Your objective — Below this line is a set of entries; quote exactly the lines from the line that contains "theorem handshake_running (stage" to the line that contains "(0x8000 : Addr).toNat %", both lines included.

Saved data entries
* * * * *

/-- Rule R221's table: masks 4 to 7 on row 1, columns 0 to 5. -/
theorem test_mask_predicates :
    ((List.range 6).map (maskPred 4 1)) = [true, true, true, false, false, false] ∧
      ((List.range 6).map (maskPred 5 1)) = [true, false, false, false, false, false] ∧
      ((List.range 6).map (maskPred 6 1)) = [true, true, true, false, false, false] ∧
      ((List.range 6).map (maskPred 7 1)) = [false, false, false, true, true, true] := by
  decide
/-- Rule R222: data cells where the predicate holds swap, pattern and Reserved cells stand. -/
theorem test_maskapply :
    applyMask 21 0 (fun _ _ => 2) 0 0 = 3 ∧ applyMask 21 0 (fun _ _ => 3) 1 1 = 2 ∧ applyMask 21 0 (fun _ _ => 2) 0 1 = 2 ∧
      applyMask 21 0 (fun _ _ => 5) 0 0 = 5 ∧ applyMask 21 0 (fun _ _ => 1) 0 0 = 1 := by
  decide

/-- Rule R252: RUN's first stage packs and goes on to stage 1. -/
theorem test_run_stage :
    (after (exec .run (running 0 hello))).seq = .exec 0xF0 1 ∧ (after (exec .run (running 0 hello))).done = false ∧
      (after (exec .run (running 0 hello))).dbits = 74 := by
  decide +kernel
/-- Rule R252: a fault in stage 1 names INTERLEAVE's opcode. -/
theorem test_run_fault :
    (after (exec .run (running 1 hello))).fault = ⟨.sequence, 0x22, 1⟩ ∧ (after (exec .run (running 1 hello))).seq = .idle := by
  decide +kernel

/-! ### The bus and the step -/

theorem test_read_id : (hello.access (.read32 0)).reply = ⟨false, 0x51520007⟩ := by decide
theorem test_setcfg :
    (accesses (setcfg .alphanumeric .high 5)) = [.access (.write32 0x14 0x513)] ∧
      (hello.access (.write32 0x14 0x513)).level = .high := by
  decide
theorem test_read_msg_word : (hello.access (.read32 0x1000)).reply = ⟨false, 0x4C4C4548⟩ := by decide +kernel
/-- Rule R60: MSG offset 7089 (0x2BB1) is beyond the backed size and reads 0, while BUSY too. -/
theorem test_busy_read_unbacked : ((running 0 hello).access (.read8 0x2BB1)).reply = ⟨false, 0⟩ :=
  congrArg (Reply.mk false) (BitVec.and_zero (x := busyReadDraw 0))
/-- Rules R60, R63, R297: of the word at 0x2BB0 only the byte in bits [7:0] is backed, so only it is unspecified while BUSY. -/
theorem test_busy_read_straddling :
    ((running 0 hello).access (.read32 0x2BB0)).reply = ⟨false, busyReadDraw 0 &&& 0xFF⟩ := rfl
/-- Rule R32: CMD reads 0. -/
theorem test_busy_read_cmd : ((running 0 hello).access (.read32 0x10)).reply = ⟨false, 0⟩ := by decide
theorem test_withFetchWord :
    (after (step (hello.withFetchWord 32 0x00))).done = true ∧
      (after (step (hello.withFetchWord 32 0x10020))).fault = ⟨.illegal, 0x20, 1⟩ := by
  decide
theorem test_host_issues_nop :
    (after (Sys2Proof.core.run 2 { hello with inputs := issueAndStep .nop })).statusWord = 2 := by
  decide +kernel

/-! ### Witnesses: for every statement with hypotheses, a state that meets them -/

theorem witness_IllegalWordFaults :
    (running 0 hello).seq = .exec 0xF0 0 ∧ (running 0 hello).inputs = [] ∧
      { running 0 hello with inputs := [.sequencer, .sequencer] }.inputs = .sequencer :: [.sequencer] ∧ illegalInfo 0 0x02 = some 0 ∧
      illegalInfo 0 0x000100F0 = some 1 ∧ illegalInfo 0 0x000001F0 = some 2 ∧ illegalInfo 0 0x0020 = some 3 ∧
      illegalInfo 0 0x1F20 = some 3 ∧ illegalInfo 0 0x0840 = some 3 ∧ illegalInfo 0 0xFE40 = some 3 ∧
      illegalInfo 0 0x0842 = some 3 ∧ illegalInfo 255 0x0121 = some 4 ∧ illegalInfo 254 0x0121 = none ∧
      illegalInfo 0 0xFF40 = none := by
  decide

theorem witness_StepRunsDecodedCommand :
    (running 0 hello).seq = .exec (encode .run) 0 ∧ decode (encode .run) = .ok .run ∧ (running 0 hello).inputs = [] ∧
      { running 0 hello with inputs := [.sequencer, .sequencer] }.inputs = .sequencer :: [.sequencer] := by
  decide

theorem witness_StepTakesNextAct :
    { hello with inputs := [.access (.read8 0)] }.inputs = .access (.read8 0) :: [] ∧
      { hello with inputs := [.reset none] }.inputs = .reset none :: [] ∧ hello.seq = .idle ∧ hello.inputs = [] ∧
      { hello with inputs := [.sequencer] }.inputs = .sequencer :: [] := by
  decide

theorem witness_ResetState : 7088 < Window.msg.size ∧ 31328 < Window.matrix.size := by decide

theorem witness_ResetAbortsCommand :
    { running 2 hello with inputs := [.reset (some (.write32 0x10 0))] }.inputs = .reset (some (.write32 0x10 0)) :: [] ∧
      7088 < Window.msg.size ∧ 31328 < Window.matrix.size := by
  decide

theorem witness_BusErrors :
    (0xFF : Addr).toNat < 0x100 ∧ (2 : Addr).toNat % 4 ≠ 0 ∧ 0x100 ≤ (0x100 : Addr).toNat ∧ (0xFFFC : Addr).toNat % 4 = 0 := by
  decide

theorem witness_ReservedBitsAndOffsets :
    Reg.cfg ≠ .cmd ∧ (0xFFFFFFFF : Word) &&& Reg.cfg.fieldBits = 0x3F33 &&& Reg.cfg.fieldBits ∧
      (0x5C : Addr).toNat % 4 = 0 ∧ (0x48 ≤ (0x5C : Addr).toNat ∧ (0x5C : Addr).toNat ≤ 0x5C) ∧ (0xFC : Addr).toNat = 0xFC := by
  decide

theorem witness_WindowReads :
    hello.seq = .idle ∧ 0x100 ≤ (0x100 : Addr).toNat ∧ 0x100 ≤ (0xFFFC : Addr).toNat ∧ (0xFFFC : Addr).toNat % 4 = 0 ∧
      (0x2BB1 ≤ (0x2BB1 : Addr).toNat ∧ (0x2BB1 : Addr).toNat < 0x3000) ∧ 0xFA61 ≤ (0xFFFF : Addr).toNat := by
  decide

theorem witness_WindowWrites :
    hello.buffersCanonical ∧ hello.seq = .idle ∧ 0x100 ≤ (0x2BB0 : Addr).toNat ∧ (0x2BB0 : Addr).toNat % 4 = 0 ∧
      msgBacked 0x2BB0 ∧ ¬hostStorable 0x2BB1 ∧ hostStorable 0xFA60 ∧ ¬hostStorable 0xFA61 := by
  unfold State.buffersCanonical
  decide

theorem witness_ReadOnlyWritesIgnored :
    Reg.id.readOnly = true ∧ 0x100 ≤ (0x3000 : Addr).toNat ∧ ¬hostStorable 0x3000 ∧ (0x2BB4 : Addr).toNat % 4 = 0 ∧
      ¬hostStorable 0x2BB4 ∧ hello.seq = .idle := by
  decide

theorem handshake_running (stage : Fin 5) (s : State) (hd : s.done = false) (hf : s.fault = FaultReg.zero) :
    (running stage s).Handshake where
  doneOrFaulted h := by rw [show (running stage s).done = s.done from rfl, hd] at h; cases h
  busyNotDone _ := hd
  busyNotFaulted _ := by
    rw [State.faulted, show (running stage s).fault = s.fault from rfl, hf]; rfl
  faultWhole _ := hf
  stageOfRun w k h _ := by
    obtain ⟨rfl, -⟩ := (show encode Instr.run = w ∧ stage = k by injection h with a b; exact ⟨a, b⟩)
    decide

theorem witness_BusyWritesDropped :
    (running 3 hello).Handshake ∧ (running 3 hello).seq ≠ .idle ∧ Reg.cmd ∈ Reg.busyDropped ∧ hostStorable 0x5000 ∧
      (0x5000 : Addr).toNat % 4 = 0 ∧ Reg.pen1.readOnly = true ∧
      (0x3000 ≤ (0x3000 : Addr).toNat ∧ (0x3000 : Addr).toNat < 0x5000) ∧
      (0x5100 ≤ (0x511C : Addr).toNat ∧ (0x511C : Addr).toNat < 0x5120) ∧ (0x511C : Addr).toNat % 4 = 0 := by
  exact ⟨handshake_running _ _ rfl rfl, by decide⟩

theorem witness_HostReads :
    hello.seq = .idle ∧ (running 0 hello).seq ≠ .idle ∧ Reg.rsK ∈ [Reg.id, .ctrl, .status, .fault, .cfg, .msgLen, .rsK] ∧
      Reg.dbits ∉ [Reg.id, .ctrl, .status, .fault, .cmd, .cfg, .msgLen, .rsK] ∧ 0x8000 ≤ (0x8000 : Addr).toNat ∧
      (0x8000 : Addr).toNat % 4 = 0 ∧ 0x1000 ≤ (0x2BB0 : Addr).toNat ∧ (0x511C : Addr).toNat < 0x5120 ∧
      (0x511C : Addr).toNat % 4 = 0 ∧ busyFree 0x2BB0 = 0xFF ∧ busyFree 0x2BB1 = 0 ∧ busyFree 0xFA60 = 7 ∧
      busyFree 0xFA61 = 0 ∧ 0x100 ≤ (0xFFC : Addr).toNat ∧ (0xFFC : Addr).toNat < 0x1000 ∧ (0xFFC : Addr).toNat % 4 = 0 ∧
      0x5120 ≤ (0x7FFC : Addr).toNat ∧ (0x7FFC : Addr).toNat < 0x8000 := by
  decide

theorem witness_FaultRegister :
    hello.seq = .idle ∧ { hello with fault := ⟨.config, 0x10, 1⟩ }.fault.code ≠ .none ∧ (∀ v, Access.write32 0x0014 1 ≠ .write32 0x000C v) ∧
      exec .pack { hello with version := 0 } =
        .next { hello with version := 0, fault := ⟨.config, 0x10, 1⟩, seq := .idle } := by
  refine ⟨rfl, by decide, fun v h => ?_, rfl⟩
  injection h with h
  exact absurd h (by decide)

theorem witness_CommandAcceptance :
    hello.seq = .idle ∧ hello.fault.code = .none ∧ (running 0 hello).seq ≠ .idle ∧
      { hello with fault := ⟨.config, 0x10, 1⟩ }.fault.code ≠ .none := by
  decide

theorem witness_ReadWriteRegisters :
    hello.seq = .idle ∧ ((0x33 : Word).extractLsb' 0 2).toNat = 3 ∧ ((0x33 : Word).extractLsb' 4 2).toNat = 3 ∧
      ((0 : Word).extractLsb' 0 2).toNat = 0 ∧ ((0 : Word).extractLsb' 4 2).toNat = 0 := by
  decide

theorem witness_InterruptOutput :
    (running 0 hello).Handshake ∧ State.Handshake { hello with ie := true, done := true } ∧
      State.Handshake { hello with ie := true, fault := ⟨.config, 0x10, 1⟩ } ∧ (2 : Word).getLsbD 1 = true ∧
      Instr.nop ≠ .run := by
  refine ⟨handshake_running _ _ rfl rfl, ⟨by decide, by decide, by decide, by decide, ?_⟩,
    ⟨by decide, by decide, by decide, by decide, ?_⟩, by decide⟩ <;> intro w k h <;> cases h

theorem witness_NopCompletes :
    opField 0x00010100 = 0 ∧ (0x00010100 : Word) ≠ 0 ∧ rsvField 0x00010100 ≠ 0 ∧ opField 0x0100 = 0 ∧ rsvField 0x0100 = 0 := by
  decide

theorem hello_packReady : PackReady hello .alphanumeric where
  version := by decide
  modePacked := rfl
  length := by decide
  charset := by decide +kernel
  plan := by decide +kernel
  countFits := by decide +kernel
  capacity := by decide +kernel

theorem hello_canonical : hello.buffersCanonical := by unfold State.buffersCanonical; decide

theorem witness_PackCompletes : hello.buffersCanonical ∧ PackReady hello .alphanumeric := ⟨hello_canonical, hello_packReady⟩

/-- Byte mode: every byte is legal, so the length decides which check fails first. -/
def byteMode (len : BitVec 14) : State := { State.reset with mode := .byte, version := 1, msgLen := len }

/-- A REFDATA without plans. -/
def noPlans : Params := ⟨{ defaultRefData with plans := ⟨[], [], [], []⟩ }, .complement⟩

theorem witness_PackFaultOrder_config : (1 ≤ hello.versionNat ∧ hello.versionNat ≤ 40) ∧ { hello with mode := .kanji }.mode = .kanji := by
  decide
theorem witness_PackFaultOrder_overflow0 : packMode (byteMode 7090).mode = some .byte ∧ 7089 < (byteMode 7090).msgLen.toNat := by decide
theorem witness_PackFaultOrder_charset :
    packMode { hello with mode := .numeric, msg := [(0, 0x31), (1, 0x41)] }.mode = some .numeric ∧
      (1 : Nat) < { hello with mode := .numeric, msg := [(0, 0x31), (1, 0x41)] }.msgLen.toNat ∧
      charLegal defaultRefData .numeric (State.msgByte { hello with mode := .numeric, msg := [(0, 0x31), (1, 0x41)] } 1) = false ∧
      ∀ j, j < 1 →
        charLegal defaultRefData .numeric (State.msgByte { hello with mode := .numeric, msg := [(0, 0x31), (1, 0x41)] } j) = true := by
  decide +kernel
theorem witness_PackFaultOrder_refdata :
    (∀ i, i < (byteMode 3).msgLen.toNat → charLegal noPlans.refdata .byte ((byteMode 3).msgByte i) = true) ∧
      planOk (configuredPlan { byteMode 3 with params := noPlans }) = false := by
  exact ⟨fun _ _ => rfl, by decide⟩
theorem witness_PackFaultOrder_overflow1 :
    planOk (configuredPlan (byteMode 256)) = true ∧
      2 ^ refCcWidth (byteMode 256).params.refdata .byte (tierOf (byteMode 256).versionNat) ≤ (byteMode 256).msgLen.toNat := by
  decide +kernel
theorem witness_PackFaultOrder_overflow2 :
    (byteMode 18).msgLen.toNat < 2 ^ refCcWidth (byteMode 18).params.refdata .byte (tierOf (byteMode 18).versionNat) ∧
      8 * planData (configuredPlan (byteMode 18)) < (packString (byteMode 18) .byte).length := by
  refine ⟨by decide +kernel, ?_⟩
  have h : (packString (byteMode 18) .byte).length = 4 + 8 + 8 * 18 := by
    simp [packString, packHeader, packData, bitsOfBytes, bin, firstBytes, byteMode, List.range_succ]
    rfl
  rw [h]
  decide +kernel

* * * * *

Solution to the exercise —
theorem handshake_running (stage : Fin 5) (s : State) (hd : s.done = false) (hf : s.fault = FaultReg.zero) :
    (running stage s).Handshake where
  doneOrFaulted h := by rw [show (running stage s).done = s.done from rfl, hd] at h; cases h
  busyNotDone _ := hd
  busyNotFaulted _ := by
    rw [State.faulted, show (running stage s).fault = s.fault from rfl, hf]; rfl
  faultWhole _ := hf
  stageOfRun w k h _ := by
    obtain ⟨rfl, -⟩ := (show encode Instr.run = w ∧ stage = k by injection h with a b; exact ⟨a, b⟩)
    decide

theorem witness_BusyWritesDropped :
    (running 3 hello).Handshake ∧ (running 3 hello).seq ≠ .idle ∧ Reg.cmd ∈ Reg.busyDropped ∧ hostStorable 0x5000 ∧
      (0x5000 : Addr).toNat % 4 = 0 ∧ Reg.pen1.readOnly = true ∧
      (0x3000 ≤ (0x3000 : Addr).toNat ∧ (0x3000 : Addr).toNat < 0x5000) ∧
      (0x5100 ≤ (0x511C : Addr).toNat ∧ (0x511C : Addr).toNat < 0x5120) ∧ (0x511C : Addr).toNat % 4 = 0 := by
  exact ⟨handshake_running _ _ rfl rfl, by decide⟩

theorem witness_HostReads :
    hello.seq = .idle ∧ (running 0 hello).seq ≠ .idle ∧ Reg.rsK ∈ [Reg.id, .ctrl, .status, .fault, .cfg, .msgLen, .rsK] ∧
      Reg.dbits ∉ [Reg.id, .ctrl, .status, .fault, .cmd, .cfg, .msgLen, .rsK] ∧ 0x8000 ≤ (0x8000 : Addr).toNat ∧
      (0x8000 : Addr).toNat % 4 = 0 ∧ 0x1000 ≤ (0x2BB0 : Addr).toNat ∧ (0x511C : Addr).toNat < 0x5120 ∧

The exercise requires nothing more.